BALDOCK, Circuit Judge.

In Martin v. OSHRC, — U.S.-, 111 S.Ct. 1171, 113 L.Ed.2d 117 (1991), the Supreme Court held that a reasonable interpretation of the Secretary of Labor (Secretary) is to be preferred over a reasonable interpretation of the Occupational Safety and Health Review Commission (Commission) when it comes to an ambiguous regulation under the Occupational Safety and Health Act of 1970 (the Act). Id., 111 S.Ct. at 1175, 1179-80. We had held to the contrary. Dole v. OSHRC, 891 F.2d 1495, 1499 (10th Cir.1989), rev’d, — U.S. -, 111 S.Ct. 1171, 113 L.Ed.2d 117 (1991). In so holding, we denied the Secretary’s petition for review and affirmed a Commission order vacating a citation against inter-venor-respondent CF & I. Id. at 1496, 1500. The Supreme Court reversed our judgment and remanded for us to consider the reasonableness of the Secretary’s interpretation of the regulation at issue, 29 C.F.R. § 1910.1029(g)(3) (1990). 1

CF & I is now in chapter eleven bankruptcy and suggests that “[a]ny claim against CF & I in this matter is a pre-petition non-priority claim ... subject to the jurisdiction of the bankruptcy court.” While it is abundantly clear that we may not direct enforcement of a money judgment against CF & I, we may review the Commission’s order insofar as the Secre *1054 tary sought abatement of a safety violation (prospective enforcement) and a monetary penalty. 11 U.S.C. § 362(b)(4) & (5); H.R.Rep. No. 595, 95th Cong., 1st Sess. 343 (1977), reprinted in 1978 U.S.Code Cong. & Ad.News 5963, 6299; 2 Brock v. Morysville Body Works, Inc., 829 F.2d 383, 388-89 (3d Cir.1987); Penn Terra Ltd. v. Dep’t of Environmental Resources, 733 F.2d 267, 271-79 (3d Cir.1984). CF & I informs us that it ceased operating the relevant coke ovens in 1984, but we lack any assurance that such operation will not resume. Given that possibility, review is appropriate because worker safety is implicated. And we may review proceedings involving the determination and entry of a monetary penalty because the government’s police or regulatory power is involved. See Edelman v. United States Dep’t of Labor, 923 F.2d 782, 790-91 (10th Cir.1991); Penn Terra, 733 F.2d at 267. See also NLRB v. Edward Cooper Painting, Inc., 804 F.2d 934, 943 (6th Cir.1986) (“We thus affirm entry of a money judgment, but do not enforce that money judgment.”) (emphasis in original).

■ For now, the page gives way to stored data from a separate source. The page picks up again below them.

/-- Settles O60: the checks of a WRITE come from `request_acted`, `request_set` and their refusals, and the rest from what each
action leaves. -/
theorem timeAndTestRequests : Obligations.TimeAndTestRequests := by
  unfold Obligations.TimeAndTestRequests
  refine ⟨?_, ?_, ?_, ?_, ?_, ?_, ?_, ?_, ?_, ?_, ?_, ?_, ?_, ?_, ?_, ?_, ?_, ?_, ?_, ?_, ?_, ?_, ?_, ?_, ?_, ?_, ?_, ?_, ?_, ?_,
    ?_, ?_, ?_, ?_, ?_, ?_, ?_, ?_, ?_, ?_, ?_, ?_, ?_, ?_, ?_, ?_, ?_, ?_, ?_, ?_, ?_, ?_⟩
  case _ =>
    intro w v s ha hw hv h3
    have h8 : s.dev.state ≠ 8 := by omega
    have hval : leNat (leBytes 8 v) = v := leNat_leBytes_of_lt hv
    have he := request_acted (x := {}) ha hw (length_leBytes ..) (.inl h8)
      (by decide +kernel : actsPlainly Obj.beatSecondsSet 9 8 0 18446744073709551615 = true)
      ((stateCode_seconds h8).trans (if_pos h3)) (by omega) (by omega) ⟨rfl, rfl, rfl⟩ rfl
    rw [actionOf_seconds, hval, answerWrite_eq (by exact h8)] at he
    exact ⟨_, congrArg Host.Outcome.next he, rfl, rfl, rfl, rfl, rfl⟩
  case _ =>
    intro w v s ha hw h8 h3
    exact request_refused ha hw (length_leBytes ..) (.inl h8)
      (by decide +kernel : rowIs Obj.beatSecondsSet 9 8 0 18446744073709551615 = true) h8
      ((stateCode_seconds h8).trans (if_neg h3)) (by decide)
  case _ => exact reference_accepted
  case _ =>
    intro w v c s ha hw h8 h0 h2 hv hf hd hc
    have he := isolation_written hv ha hw h8 h2 hf hd
    rw [queueKat_busy (by exact hc)] at he
    exact ⟨_, he, rfl, rfl, rfl, rfl⟩
  case _ =>
    intro w v s ha hw h8 h0 h2 hv hf hd
    have hact : actCode (valueTaken w.hdr Obj.isolationClear s) Obj.isolationClear (leNat (leBytes 2 v)) (leBytes 2 v) {} = 0x1205 := by
      rw [unit_value hv]
      change isolationClearCode s v = _
      unfold isolationClearCode
      rw [if_neg (by omega), if_neg (by rw [hf]; decide), if_pos (by rw [hd]; rfl)]
    exact request_act_refused ha hw (length_leBytes ..) (.inl h8) (by decide +kernel : rowIs Obj.isolationClear 7 2 0 319 = true)
      (by decide +kernel) h8 ((stateCode_isolation h8).trans (if_neg h2))
      ((valueCode_isolation hv).trans (if_neg (by rw [show unitFused (valueTaken w.hdr Obj.isolationClear s) v = false from hf]; decide)))
      hact (by decide)
  case _ =>
    intro w v s ha hw h8 h0 h2 hv hf
    exact request_value_refused ha hw (length_leBytes ..) (.inl h8) (by decide +kernel : rowIs Obj.isolationClear 7 2 0 319 = true) h8
      ((stateCode_isolation h8).trans (if_neg h2)) ((valueCode_isolation hv).trans (if_pos hf)) (by decide)
  case _ =>
    intro w v c s ha hw h8 h0 h2 hv hf hc
    have hval := unit_value hv
    have hown : ownRule (valueTaken w.hdr Obj.katRequest s) Obj.katRequest (leNat (leBytes 2 v)) = 0 := by
      rw [hval, ownRule_kat]
      exact if_neg (by rw [show unitFused (valueTaken w.hdr Obj.katRequest s) v = false from hf]; decide)
    have he := request_acted (x := {}) ha hw (length_leBytes ..) (.inl h8) (by decide +kernel : actsPlainly Obj.katRequest 7 2 0 319 = true)
      ((stateCode_kat h8).trans (if_neg h2)) (by omega) (by omega) ⟨rfl, hown, rfl⟩ rfl
    rw [actionOf_kat, hval, queueKat_busy (by exact hc), answerWrite_eq (by exact h8)] at he
    exact ⟨_, congrArg Host.Outcome.next he, rfl, rfl, rfl, rfl⟩
  case _ =>
    intro w v s ha h8 hw hgood h34 hv1 hv
    have he := permit_written ha h8 hw hv1 hgood h34
    have hval : leNat (leBytes 1 v) = v := leNat_leBytes_of_lt (by omega)
    have hlock : (if v = 0 then lockTest (committed w Obj.testModePermit (leBytes 1 v) s) else
        committed w Obj.testModePermit (leBytes 1 v) s) = committed w Obj.testModePermit (leBytes 1 v) s := by
      rcases hv with hv | hv
      · exact if_neg (by omega)
      · rw [lockTest_eq_self (by rw [committed_keeps.test rfl]; exact hv), ite_self]
    rw [hlock] at he
    have hdev : (committed w Obj.testModePermit (leBytes 1 v) s).dev = s.dev := committed_keeps.dev rfl
    obtain ⟨t, ht⟩ : ∃ t, t = answerWrite w.hdr 0 (committed w Obj.testModePermit (leBytes 1 v) s) := ⟨_, rfl⟩
    obtain ⟨hcfg, hrep, hk, hks⟩ := set_answered (w := w) (s := s) (m := 0) (n := 68887248898) (Keeps.refl _ (committed w Obj.testModePermit (leBytes 1 v) s)) rfl rfl
      (by decide) (by rw [hdev]; exact h8) (committed_untouched _ (by decide)) ht (ty_of_toNat (ty := 1) hw.1)
    refine ⟨t, he.trans (by rw [ht]), hcfg, hrep, ?_, (hk.test rfl).trans (committed_keeps.test rfl), hks.eq⟩
    rw [State.obj_of_od (hk.od rfl), committed_obj, hval]
    omega
  case _ => exact permit_withdrawn
  case _ => exact unlock_accepted
  case _ =>
    intro w s ha hw h8 h2 hp hun
    have hact : testUnlockCode (valueTaken w.hdr Obj.testModeUnlock s) = 0 := (if_neg (by simp; exact ⟨h2, h8⟩)).trans (if_pos hp)
    have he := request_acted (x := {}) ha hw rfl (.inl h8) (by decide +kernel : actsPlainly Obj.testModeUnlock 6 1 1 1 = true)
      ((stateCode_unlock h8).trans (if_neg h2)) (by decide) (by decide) ⟨rfl, rfl, rfl⟩ hact
    rw [actionOf_unlock, show unlockTest (valueTaken w.hdr Obj.testModeUnlock s) = _ from if_pos hun] at he
    exact ⟨_, congrArg Host.Outcome.next he, answered_plain h8⟩
  case _ =>
    intro w s ha hw h8 h2 hp
    have hact : testUnlockCode (valueTaken w.hdr Obj.testModeUnlock s) = 0x1701 := (if_neg (by simp; exact ⟨h2, h8⟩)).trans (if_neg hp)
    have hrow : rowIs Obj.testModeUnlock 6 1 1 1 = true := by decide +kernel
    exact request_act_refused ha hw rfl (.inl h8) hrow (by decide +kernel) h8 ((stateCode_unlock h8).trans (if_neg h2))
      (valueCode_unruled (.of_table hrow) (by decide) (by decide) (by decide) (by decide) ⟨rfl, rfl, rfl⟩) hact (by decide)
  case _ => exact lock_accepted
  case _ =>
    intro w s ha hw h8 hun
    have he := request_acted (x := {}) ha hw rfl (.inl h8) (by decide +kernel : actsPlainly Obj.testModeLock 6 1 1 1 = true)
      (stateCode_lock h8) (by decide) (by decide) ⟨rfl, rfl, rfl⟩ rfl
    rw [actionOf_lock, lockTest_eq_self (by exact hun)] at he
    exact ⟨_, congrArg Host.Outcome.next he, answered_plain h8⟩
  case _ => exact inject_accepted
  case _ =>
    intro w s ha hw h8 hun hbad
    have hact : sfiApplyCode (valueTaken w.hdr Obj.sfiApply s) = 0x1205 := by
      change (if !s.test.unlocked then _ else if isBus (s.obj Obj.sfiString) ∧ 3 ≤ s.obj Obj.sfiMode then _ else
        if s.obj Obj.sfiMode ≠ 0 ∧ (s.str (s.obj Obj.sfiString)).inject.mode = 0 ∧ 64 ≤ injecting s then _ else _) = _
      rw [if_neg (by rw [hun]; decide)]
      rcases hbad with h | h
      · exact if_pos h
      · rw [if_pos h, ite_self]
    have hrow : rowIs Obj.sfiApply 6 1 1 1 = true := by decide +kernel
    exact request_act_refused ha hw rfl (.inl h8) hrow (by decide +kernel) h8 (stateCode_inject h8)
      (valueCode_unruled (.of_table hrow) (by decide) (by decide) (by decide) (by decide) ⟨rfl, rfl, rfl⟩) hact (by decide)
  case _ =>
    intro w s ha hw h8 hun
    have hact : sfiApplyCode (valueTaken w.hdr Obj.sfiApply s) = 0x1701 :=
      if_pos (by rw [show (valueTaken w.hdr Obj.sfiApply s).test.unlocked = false from hun]; rfl)
    have hrow : rowIs Obj.sfiApply 6 1 1 1 = true := by decide +kernel
    exact request_act_refused ha hw rfl (.inl h8) hrow (by decide +kernel) h8 (stateCode_inject h8)
      (valueCode_unruled (.of_table hrow) (by decide) (by decide) (by decide) (by decide) ⟨rfl, rfl, rfl⟩) hact (by decide)
  case _ =>
    intro w s ha hw h8
    have he := request_acted (x := {}) ha hw rfl (.inl h8) (by decide +kernel : actsPlainly Obj.fiStopAll 6 1 1 1 = true)
      (stateCode_stop h8) (by decide) (by decide) ⟨rfl, rfl, rfl⟩ rfl
    rw [actionOf_stop, answerWrite_eq (by exact h8)] at he
    exact ⟨_, congrArg Host.Outcome.next he, rfl, rfl, stopInjection_port s, stopInjection_str s, rfl⟩
  case _ => exact capture_begun
  case _ => exact capture_ended
  case _ =>
    intro w s ha hw h8 hst
    have he := request_acted (x := {}) ha hw rfl (.inl h8) (by decide +kernel : actsPlainly Obj.beagleClear 6 1 1 1 = true)
      ((stateCode_empty h8).trans (if_neg hst)) (by decide) (by decide) ⟨rfl, rfl, rfl⟩ rfl
    rw [actionOf_empty, answerWrite_eq (by exact h8)] at he
    exact ⟨_, congrArg Host.Outcome.next he, rfl, rfl, rfl, rfl⟩
  case _ =>
    intro w s ha hw h8 hst
    exact request_refused ha hw rfl (.inl h8) (by decide +kernel : rowIs Obj.beagleClear 6 1 1 1 = true) h8
      ((stateCode_empty h8).trans (if_pos hst)) (by decide)
  case _ => exact logSel_accepted
  case _ =>
    intro w v s ha hw h8 hlow hv
    exact request_value_refused ha hw (length_leBytes ..) (.inl h8) (by decide +kernel : rowIs Obj.logSel 8 4 0 4294967295 = true) h8
      (stateCode_select h8) ((valueCode_logSel hv).trans (if_pos hlow)) (by decide)
  case _ =>
    intro w v s ha hw h8 hv hle hhigh
    exact request_value_refused ha hw (length_leBytes ..) (.inl h8) (by decide +kernel : rowIs Obj.logSel 8 4 0 4294967295 = true) h8
      (stateCode_select h8) ((valueCode_logSel hv).trans ((if_neg (show ¬ v < logOldest s by omega)).trans (if_pos hhigh))) (by decide)
  case _ => exact logClear_accepted
  case _ => exact fun w s => ⟨_, rfl, rfl⟩
  case _ =>
    intro w b u s ha ho hl ht hd hu hc hv hact
    subst hu
    exact ⟨_, congrArg Host.Outcome.next ((write_value_taken ha ⟨ho, hl, ht, hd⟩ hc hv).trans
      ((writeWhole_unkept (by decide +kernel)).trans ((if_neg (not_not.2 hact)).trans ((if_pos rfl).trans
        (applyObj_acts (by decide +kernel) ..))))), rfl⟩
  case _ => exact fun w s => ⟨_, rfl, rfl⟩
  case _ =>
    intro w b u s ha ho hl ht hd hu hc hv hact
    exact ⟨_, congrArg Host.Outcome.next (request_action ha ⟨ho, hl, ht, hd⟩ hc hu hv hact (by decide +kernel)), rfl⟩
  case _ => exact fun w s => ⟨_, rfl, rfl⟩
  case _ =>
    intro w b u s ha ho hl ht hd hu hc hv hact
    exact ⟨_, congrArg Host.Outcome.next (request_action ha ⟨ho, hl, ht, hd⟩ hc hu hv hact (by decide +kernel)), rfl⟩
  case _ => exact fun w s => ⟨_, rfl, rfl⟩
  case _ =>
    intro w b e u s ha hi hown ho hl ht hd he hu hc hv hset
    subst he hu
    exact ⟨_, congrArg Host.Outcome.next (write_set ha ⟨ho, hl, ht, hd⟩ hc hv (by decide +kernel) hi hown hset), rfl⟩
  case _ => exact fun w s => ⟨_, rfl, rfl⟩
  case _ =>
    intro w b e u s ha hi hown ho hl ht hd he hu hc hv hset
    subst he hu
    exact ⟨_, congrArg Host.Outcome.next (write_set ha ⟨ho, hl, ht, hd⟩ hc hv (by decide +kernel) hi hown hset), rfl⟩
  case _ => exact fun w s => ⟨_, rfl, rfl⟩
  case _ =>
    intro w b u s ha ho hl ht hd hu hc hv hact
    exact ⟨_, congrArg Host.Outcome.next (request_action ha ⟨ho, hl, ht, hd⟩ hc hu hv hact (by decide +kernel)), rfl⟩
  case _ => exact fun w s => ⟨_, rfl, rfl⟩
  case _ =>
    intro w b u s ha ho hl ht hd hu hc hv hact
    exact ⟨_, congrArg Host.Outcome.next (request_action ha ⟨ho, hl, ht, hd⟩ hc hu hv hact (by decide +kernel)), rfl⟩
  case _ => exact fun w s => ⟨_, rfl, rfl⟩
  case _ =>
    intro w b u s ha ho hl ht hd hu hc hv hact
    exact ⟨_, congrArg Host.Outcome.next (request_action ha ⟨ho, hl, ht, hd⟩ hc hu hv hact (by decide +kernel)), rfl⟩
  case _ => exact fun w s => ⟨_, rfl, rfl⟩
  case _ =>
    intro w b u s ha ho hl ht hd hu hc hv hact
    exact ⟨_, congrArg Host.Outcome.next (request_action ha ⟨ho, hl, ht, hd⟩ hc hu hv hact (by decide +kernel)), rfl⟩
  case _ => exact fun w s => ⟨_, rfl, rfl⟩
  case _ =>
    intro w b e u s ha hi hown ho hl ht hd he hu hc hv hset
    subst he hu
    exact ⟨_, congrArg Host.Outcome.next (write_set ha ⟨ho, hl, ht, hd⟩ hc hv (by decide +kernel) hi hown hset), rfl⟩
  case _ => exact fun w s => ⟨_, rfl, rfl⟩
  case _ =>
    intro w b u s ha ho hl ht hd hu hc hv hact
    exact ⟨_, congrArg Host.Outcome.next (request_action ha ⟨ho, hl, ht, hd⟩ hc hu hv hact (by decide +kernel)), rfl⟩
  case _ => exact fun w s => ⟨_, rfl, rfl⟩
  case _ =>
    intro w b u s ha ho hl ht hd hu hc hv hact
    subst hu
    exact ⟨_, congrArg Host.Outcome.next (write_applied ha ⟨ho, hl, ht, hd⟩ hc hv (by decide +kernel) hact (by decide)), rfl⟩
  case _ => exact fun w s => ⟨_, rfl, rfl⟩
  case _ =>
    intro w b u s ha ho hl ht hd hu hc hv hact
    exact ⟨_, congrArg Host.Outcome.next (request_action ha ⟨ho, hl, ht, hd⟩ hc hu hv hact (by decide +kernel)), rfl⟩
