-- ==== Sys2Proof/Machine/Dispatch.lean ====
section
/-! DEFINITION. One arm per command: its effect at the completion step (60_exceptions R212). -/

namespace Sys2Proof.Machine

def exec (i : Instr) (s : State) : Host.Outcome State Fault Refusal :=
  match i with
  | .nop => Sys2Proof.Machine.execNop s
  | .embed => Sys2Proof.Machine.execEmbed s
  | .extract => Sys2Proof.Machine.execExtract s
  | .mix => Sys2Proof.Machine.execMix s

end Sys2Proof.Machine
end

Section 1910.1029(g)(3) incorporates a general regulation concerning respirator use, 29 C.F.R. § 1910.134 (1990). Relying on this general regulation, the Secretary interprets the regulation at issue to require qualitative atmospheric testing to assure that each employee is properly fitted with a respirator. This differs from the Commission’s interpretation, which considers § 1910.1029(g)(3) as a training standard, 3 with the employer’s regular testing obligation contained in 29 C.F.R. § 1910.-1029(g)(4) (1990). 4 The distinction is relevant because the validity of an administrative citation against CF & I depends upon upholding the Secretary’s interpretation, at least insofar as requiring an employer, who has performed atmospheric testing and detected leakage, to institute corrective action to insure proper respirator fit. 5 We *1055 must decide whether in these circumstances § 1910.1029(g)(3) may be interpreted reasonably as requiring corrective action.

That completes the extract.